Faithful are the wounds of a friend; profuse are the kisses of an enemy.  Proverbs 27:6


You wore that? To work, Hon? Those stripes with that plaid? 
I did, he said, calm as a clam. And no one said a thing. None of my patients. None of the staff. 
But, Honey, they’re not married to you, I reasoned. They’re not vested. I would never tell my doctor or my boss that his clothes clashed. Not my place.

*   *   *   *   *

Some faithful, friendly readers have told me, Get to the point. Sooner. And, A bit long-winded.

So, here she is: The rare times a trusted friend is gutsy enough to confront you in love, take it. Don’t rationalize and rebuff or get hyper-sensitive and turn to mush. Hard as it is to do, if it came from a faithful friend, you’d best listen.

(Back to the point. Sooner.)
The point here is not how to confront, when to confront or why to confront. The point is when you are the one confronted-wounded-as it were, by a faithful friend, to take it as God’s gift to you .

But I cringe, too. When my lovingly bold friends have cared enough to ask, “Can I talk to you for a minute?” I cringe. I dread. I admit I worry a while, too, because nobody wants wounds. 
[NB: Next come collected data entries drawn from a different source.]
-- ==== Sys2Proof/Word.lean ====
section
/-! DEFINITION. The words of the machine: every value is unsigned (00_scope.md R8), bits count from 0 at the
least significant one (R9). -/

namespace Sys2Proof

/-- A memory byte, a general register or a timer counter: 8 bits (R20, R27, R33). -/
abbrev Byte := BitVec 8

/-- An instruction word, `pc`, `I` or a stack entry: 16 bits (R22, R23, R25, R70). -/
abbrev Word := BitVec 16

/-- One of the four nibbles of an instruction word (R9). -/
abbrev Nibble := BitVec 4

/-- The index of a general register, or of a key: 4 bits, so 0 to 15 and nothing else (R37). -/
abbrev Reg := BitVec 4

/-- The 12-bit immediate address `nnn` (R71). -/
abbrev Addr12 := BitVec 12

end Sys2Proof
end

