-- ==== Sys2Proof/Machine/Cycle.lean ====
section
/-! DEFINITION. The instruction cycle (30_encoding.md R78, R79, R80) and the performance of one transaction of the host
(60_exceptions.md R270, R271). -/

namespace Sys2Proof.Machine

/-- R78: fetch, decode and execute one instruction. The checks come in R246's order. -/
def runCycle (s : State) : Result :=
  match fetchFault s.pc with
  | some e => raise e s
  | none =>
    match decode (fetch16 s.mem s.pc.toNat) with
    | .unknownOpcode w => raise (.unknownOpcode w) s
    | .instr i => exec i s

/-- `cycle()` in any run state: R78 when running; R79 while awaiting a key and R80 once halted it does nothing. -/
def cycle (s : State) : Result :=
  match s.run with
  | .running => runCycle s
  | .awaitingKey _ => .next s
  | .halted _ => .next s

/-- R270: perform one transaction. A call that breaks the host's duty has no move (R193, R261). -/
def transact (c : HostCall) (s : State) : Result :=
  match c with
  | .reset => .next (resetMachine s)
  | .loadRom bytes => .next (loadRom bytes s)
  | .cycle => cycle s
  | .tickTimers => .next (tickTimers s)
  | .setKey index pressed =>
    if index ≤ 15 then .next (s.setKey (BitVec.ofNat 4 index) pressed) else .fault (.setKeyOutOfRange index)
  | .resolveWait value =>
    if value ≤ 15 then .next (resolveWait (BitVec.ofNat 4 value) s) else .fault (.resolveWaitOutOfRange value)
  | .readPixels => .next s
  | .readDebug => .next s
  | .readSound => .next s

/-- R271: the host's schedule decides which transaction comes next; with none left it is `cycle()` (log entry 1). -/
def performNext (s : State) : Result :=
  match s.calls with
  | [] => cycle s
  | c :: rest => transact c (s.setCalls rest)

/-- R270: what the host gets from a transaction made in state `s`. -/
def replyTo (c : HostCall) (s : State) : HostReply :=
  match c with
  | .reset => .nothing
  | .loadRom bytes => loadReply bytes
  | .cycle =>
    match cycle s with
    | .next t => cycleReply t
    | .fault _ => .nothing
    | .refused _ => .nothing
  | .tickTimers => .nothing
  | .setKey _ _ => .nothing
  | .resolveWait _ => .nothing
  | .readPixels => .pixels s.fb
  | .readDebug => .debug s.v s.pc s.stack s.index
  | .readSound => .sound s.soundActive

/-- Where an instruction is placed to be run next: at `pc`, or at 0x200 where no fetch is possible at `pc`. -/
def fetchSlot (s : State) : Word := if (fetchFault s.pc).isNone then s.pc else 0x200#16

/-- `s` with a word placed where the next cycle fetches it, running, and with no other transaction before that cycle. -/
def placeWord (s : State) (w : Word) : State :=
  (((s.setPc (fetchSlot s)).setRun .running).setCalls []).setMem
    (writeBytes s.mem (fetchSlot s).toNat (bytesOfWord w))

end Sys2Proof.Machine
end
(But keep this simple, to the point.)

Let’s assume the “confronter” has already done his hard work before he comes. He’s overlooked what he could (Proverbs 19:11), covered more in love (1 Peter 4:8) and then removed the log from his own eye (Matthew 7:5). And he’s gotten over his cowardice.

Now he comes. Bearing a precious gift that only a friend can rightly bring. He tells you what some others see, but don’t care enough to say. He tells you that tie, that plaid-they clash. The Christ you claim, those words you say-they clash. The disciple thing, the greedy weed he sees-they clash. 
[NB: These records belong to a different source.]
/-- R222: LD B stores the hundreds, tens and ones at I, I+1, I+2 and leaves every other byte, I and the rest alone, where
the three addresses may be written. (The digit order is the spec's own decision D16; log entry 7.) -/
def Obligations.DecimalDigitsAreStoredAtI : Prop :=
  ∀ (s : State) (x : Reg), decode (0xF#4 ++ x ++ 0x33#8) = .instr (.ldB x) ∧
    (Memory.wf s.mem → 0x200 ≤ s.base → s.base + 3 ≤ 0x1000 →
      ∃ t, exec (.ldB x) s = .next t ∧
        (readByte t.mem s.base).toNat = (s.getV x).toNat / 100 ∧
        (readByte t.mem (s.base + 1)).toNat = (s.getV x).toNat / 10 % 10 ∧
        (readByte t.mem (s.base + 2)).toNat = (s.getV x).toNat % 10 ∧
        KeepsMemoryOutside s.base 3 s t ∧ t.pc = s.pc + 2#16 ∧ KeepsBesidesMemory s t)

/-- R223: LD [I], Vx stores V0 to Vx at I to I+x and leaves every other byte, I and the rest alone, where the addresses
may be written. (I unchanged is the spec's own decision D15; log entry 7.) -/
def Obligations.RegisterRangeIsStoredAtI : Prop :=
  ∀ (s : State) (x : Reg), decode (0xF#4 ++ x ++ 0x55#8) = .instr (.stRange x) ∧
    (Memory.wf s.mem → 0x200 ≤ s.base → s.base + x.toNat + 1 ≤ 0x1000 →
      ∃ t, exec (.stRange x) s = .next t ∧
        (∀ k : Reg, k.toNat ≤ x.toNat → readByte t.mem (s.base + k.toNat) = s.getV k) ∧
        KeepsMemoryOutside s.base (x.toNat + 1) s t ∧ t.pc = s.pc + 2#16 ∧ KeepsBesidesMemory s t)

/-- R224: LD Vx, [I] loads V0 to Vx from I to I+x, leaves the other registers, I, memory and the rest alone, where the
addresses exist; else it halts with the first that does not, and no register is written. (D15 and D6 are the spec's own
decisions; log entries 7 and 9.) -/
def Obligations.RegisterRangeIsLoadedFromI : Prop :=
  ∀ (s : State) (x : Reg), decode (0xF#4 ++ x ++ 0x65#8) = .instr (.ldRange x) ∧
    (s.base + x.toNat + 1 ≤ 0x1000 →
      ∃ t, exec (.ldRange x) s = .next t ∧
        (∀ k : Reg, k.toNat ≤ x.toNat → t.getV k = readByte s.mem (s.base + k.toNat)) ∧
        (∀ r : Reg, x.toNat < r.toNat → t.getV r = s.getV r) ∧ t.pc = s.pc + 2#16 ∧ KeepsBesidesRegs s t) ∧
    (0x1000 < s.base + x.toNat + 1 →
      exec (.ldRange x) s = .next { s with run := .halted (.memoryOutOfRange (max s.base 0x1000)) })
Faithful are the wounds of a friend. It’s enemies, like Judas, that multiply kisses. And Peter was one of Jesus’ three besties. How much do you think “Get behind me, Satan” cut?  The penultimate Faithful Friend delivered that blow.  
(Short-winded. To the point.)

Now he comes to you. A trusted friend has said it. He’s said your fly’s down and there’s spinach between your teeth. He’s wounded you in love. He’s bucked the system where so many, 

[S]link away from the confrontation entirely, either because they fear it or because they have bought into our society’s hedonistic, relativistic view that places a premium on letting people do their own thing, regardless of how sinful that ‘thing’ is. (Ken Sande, Peacemaking For Families, p. 38)
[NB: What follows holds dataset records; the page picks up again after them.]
-- ==== Sys2Proof/Laws/Draw.lean ====
section
/-! SUPPORT. What drawing does to the screen, pixel by pixel (R171, R172): the loop over rows and columns XORs exactly the
pixels the sprite covers, and reports a collision exactly if one of those was set. -/

namespace Sys2Proof.Machine

/-- R29: setting a pixel sets that one and no other. -/
@[simp] theorem pixel_setPixel (f : FrameBuffer) (x x' : Fin 64) (y y' : Fin 32) (p : Bool) :
    pixel (setPixel f x y p) x' y' = if x' = x ∧ y' = y then p else pixel f x' y' := by
  unfold pixel setPixel
  by_cases hy : y' = y
  · subst hy
    simp [Vector.getElem_set, Fin.ext_iff, eq_comm]
  · rw [if_neg (fun h => hy h.2)]
    have hne : ¬ y.val = y'.val := fun h => hy (Fin.ext h.symm)
    simp [hne]

/-- R170: a cleared screen has no set pixel. -/
@[simp] theorem pixel_clearScreen (x : Fin 64) (y : Fin 32) : pixel clearScreen x y = false := by
  simp [pixel, clearScreen]

/-- R29: screens with the same pixels are the same. -/
theorem FrameBuffer.ext_pixel (f g : FrameBuffer) (h : ∀ x y, pixel f x y = pixel g x y) : f = g :=
  Vector.ext fun y hy => Vector.ext fun x hx => h ⟨x, hx⟩ ⟨y, hy⟩

/-- A set of pixels drawn on a canvas: they are flipped, and a collision is noted if one of them was set. -/
def Drawn (k k' : Canvas) (cover : Fin 64 → Fin 32 → Bool) : Prop :=
  (∀ x y, pixel k'.1 x y = (pixel k.1 x y ^^ cover x y)) ∧
    (k'.2 = true ↔ k.2 = true ∨ ∃ x y, cover x y = true ∧ pixel k.1 x y = true)

/-- Nothing drawn. -/
theorem Drawn.refl (k : Canvas) : Drawn k k (fun _ _ => false) := by simp [Drawn]

/-- The cover of a drawing may be spelt in any way. -/
theorem Drawn.congr {k k' : Canvas} {c d : Fin 64 → Fin 32 → Bool} (h : Drawn k k' c) (hd : ∀ x y, c x y = d x y) :
    Drawn k k' d := by
  obtain rfl : c = d := funext fun x => funext fun y => hd x y
  exact h

/-- R171: two drawings that share no pixel draw both covers. -/
theorem Drawn.trans {k k' k'' : Canvas} {c d : Fin 64 → Fin 32 → Bool} (h : Drawn k k' c) (h' : Drawn k' k'' d)
    (hcd : ∀ x y, c x y = true → d x y = false) : Drawn k k'' (fun x y => c x y || d x y) := by
  refine ⟨fun x y => ?_, ?_⟩
  · rw [h'.1, h.1]
    have := hcd x y
    cases hc : c x y <;> cases hd : d x y <;> simp_all
  · rw [h'.2, h.2]
    constructor
    · rintro ((hk | ⟨x, y, hc, hp⟩) | ⟨x, y, hd, hp⟩)
      · exact .inl hk
      · exact .inr ⟨x, y, by simp [hc], hp⟩
      · refine .inr ⟨x, y, by simp [hd], ?_⟩
        rw [h.1] at hp
        have := hcd x y
        cases hc : c x y <;> simp_all
    · rintro (hk | ⟨x, y, hc, hp⟩)
      · exact .inl (.inl hk)
      · rcases Bool.or_eq_true_iff.1 hc with hc | hd
        · exact .inl (.inr ⟨x, y, hc, hp⟩)
        · refine .inr ⟨x, y, hd, ?_⟩
          rw [h.1, hp]
          have := hcd x y
          cases hc : c x y <;> simp_all

/-- R171: one pixel. -/
theorem drawn_flipPixel (k : Canvas) (x : Fin 64) (y : Fin 32) :
    Drawn k (flipPixel k x y) (fun x' y' => decide (x' = x ∧ y' = y)) := by
  refine ⟨fun x' y' => ?_, ?_⟩
  · simp only [flipPixel, pixel_setPixel]
    by_cases h : x' = x ∧ y' = y
    · obtain ⟨rfl, rfl⟩ := h
      simp
    · simp [h]
  · simp [flipPixel]

/-- The pixels of columns `c` to `c + m - 1` of a sprite row at column `x0` of screen row `y`. -/
def columnsCover (row : Byte) (x0 : Nat) (y : Fin 32) (c m : Nat) (x' : Fin 64) (y' : Fin 32) : Bool :=
  let j := (x'.val + 64 - x0 % 64) % 64
  decide (y' = y) && decide (c ≤ j) && decide (j < c + m) && row.getLsbD (7 - j)

/-- R171: a run of columns. -/
theorem drawn_drawColumns (row : Byte) (x0 : Nat) (y : Fin 32) (c m : Nat) (h : c + m ≤ 8) (k : Canvas) :
    Drawn k (drawColumns row x0 y c k m) (columnsCover row x0 y c m) := by
  induction m generalizing c k with
  | zero =>
    refine (Drawn.refl k).congr fun x' y' => ?_
    simp only [columnsCover]
    by_cases hc : c ≤ (x'.val + 64 - x0 % 64) % 64
    · simp
    · simp [hc]
  | succ m ih =>
    have first : Drawn k (if row.getLsbD (7 - c) then flipPixel k (Fin.ofNat 64 (x0 + c)) y else k)
        (fun x' y' => decide (x' = Fin.ofNat 64 (x0 + c) ∧ y' = y) && row.getLsbD (7 - c)) := by
      cases hb : row.getLsbD (7 - c)
      · simpa using Drawn.refl k
      · simpa using drawn_flipPixel k (Fin.ofNat 64 (x0 + c)) y
    have here : ∀ x' : Fin 64, x' = Fin.ofNat 64 (x0 + c) ↔ (x'.val + 64 - x0 % 64) % 64 = c := by
      intro x'
      rw [Fin.ext_iff, Fin.val_ofNat]
      omega
    rw [drawColumns]
    refine (first.trans (ih (c + 1) (by omega) _) fun x' y' hc => ?_).congr fun x' y' => ?_
    · simp only [Bool.and_eq_true, decide_eq_true_eq, here] at hc
      simp [columnsCover, hc.1.1]
    · simp only [columnsCover, here]
      by_cases hj : (x'.val + 64 - x0 % 64) % 64 = c
      · simp [hj]
      · by_cases hr : c ≤ (x'.val + 64 - x0 % 64) % 64 ∧ (x'.val + 64 - x0 % 64) % 64 < c + (m + 1)
        · simp [hj, hr.1, hr.2, show c + 1 ≤ (x'.val + 64 - x0 % 64) % 64 by omega,
            show (x'.val + 64 - x0 % 64) % 64 < c + 1 + m by omega]
        · by_cases hl : c ≤ (x'.val + 64 - x0 % 64) % 64
          · simp [hj, show ¬ (x'.val + 64 - x0 % 64) % 64 < c + (m + 1) by omega,
              show ¬ (x'.val + 64 - x0 % 64) % 64 < c + 1 + m by omega]
          · simp [hj, hl, show ¬ c + 1 ≤ (x'.val + 64 - x0 % 64) % 64 by omega]

/-- R171: a whole sprite of at most 32 rows draws exactly the pixels it covers. -/
theorem drawn_drawRows (x0 y0 : Nat) (rows : List Byte) (h : rows.length ≤ 32) (k : Canvas) :
    Drawn k (drawRows x0 y0 k rows) (spriteCovers (fun r => rows.getD r 0#8) rows.length x0 y0) := by
  induction rows generalizing y0 k with
  | nil =>
    refine (Drawn.refl k).congr fun x' y' => ?_
    simp [spriteCovers]
  | cons row rows ih =>
    rw [List.length_cons] at h
    rw [drawRows]
    have rowHere : ∀ y' : Fin 32, y' = Fin.ofNat 32 y0 ↔ (y'.val + 32 - y0 % 32) % 32 = 0 := by
      intro y'
      rw [Fin.ext_iff, Fin.val_ofNat]
      omega
    refine ((drawn_drawColumns row x0 (Fin.ofNat 32 y0) 0 8 (by omega) k).trans (ih (y0 + 1) (by omega) _)
      fun x' y' hc => ?_).congr fun x' y' => ?_
    · simp only [columnsCover, Bool.and_eq_true, decide_eq_true_eq, rowHere] at hc
      have : ¬ (y'.val + 32 - (y0 + 1) % 32) % 32 < rows.length := by omega
      simp [spriteCovers, this]
    · simp only [columnsCover, spriteCovers, List.length_cons, rowHere]
      by_cases h0 : (y'.val + 32 - y0 % 32) % 32 = 0
      · have h1 : ¬ (y'.val + 32 - (y0 + 1) % 32) % 32 < rows.length := by omega
        simp [h0, h1]
      · have h1 : (y'.val + 32 - y0 % 32) % 32 = (y'.val + 32 - (y0 + 1) % 32) % 32 + 1 := by omega
        simp [h1]

/-- R171: `drawSprite` on a screen: every covered pixel is flipped, every other is kept, and the collision is true exactly
if a covered pixel was set. -/
theorem drawn_drawSprite (rows : List Byte) (h : rows.length ≤ 32) (vx vy : Byte) (f : FrameBuffer) :
    Drawn (f, false) (drawSprite rows vx vy f)
      (spriteCovers (fun r => rows.getD r 0#8) rows.length (vx.toNat % 64) (vy.toNat % 32)) :=
  drawn_drawRows _ _ rows h _

end Sys2Proof.Machine
end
Dawson Trotman said, “There is a kernel of truth in every criticism. Look for it, and when you find it, rejoice in its value.” We’d best spend our energy seeking kernels, not explaining criticism away.

And let’s not get all groveling-sensitive. Let’s have thicker skin, and softer hearts. Not vice versa. Let’s look the nugget of truth in that thar’ criticism and when we find it, let’s take it and get back up.

I do not agree that when all is said and done, friendship is but, “the giving and taking of wounds.” No way, no how. But friendship will include some wounding, this side of heaven, when faithful friends are lovingly bold. It’s part of the deal. It’s modeled by God and it’s for our good. He wounds and his hands bind up (Isaiah 30:26, Job 5:18, Deuteronomy 32:39).

(To the point, to the point. Not too long and windy.)

The point: Find the kernel in the criticism and take it as God’s gift for you. Humbly take the wound. Die that little death. Adjust, correct or repent where you ought.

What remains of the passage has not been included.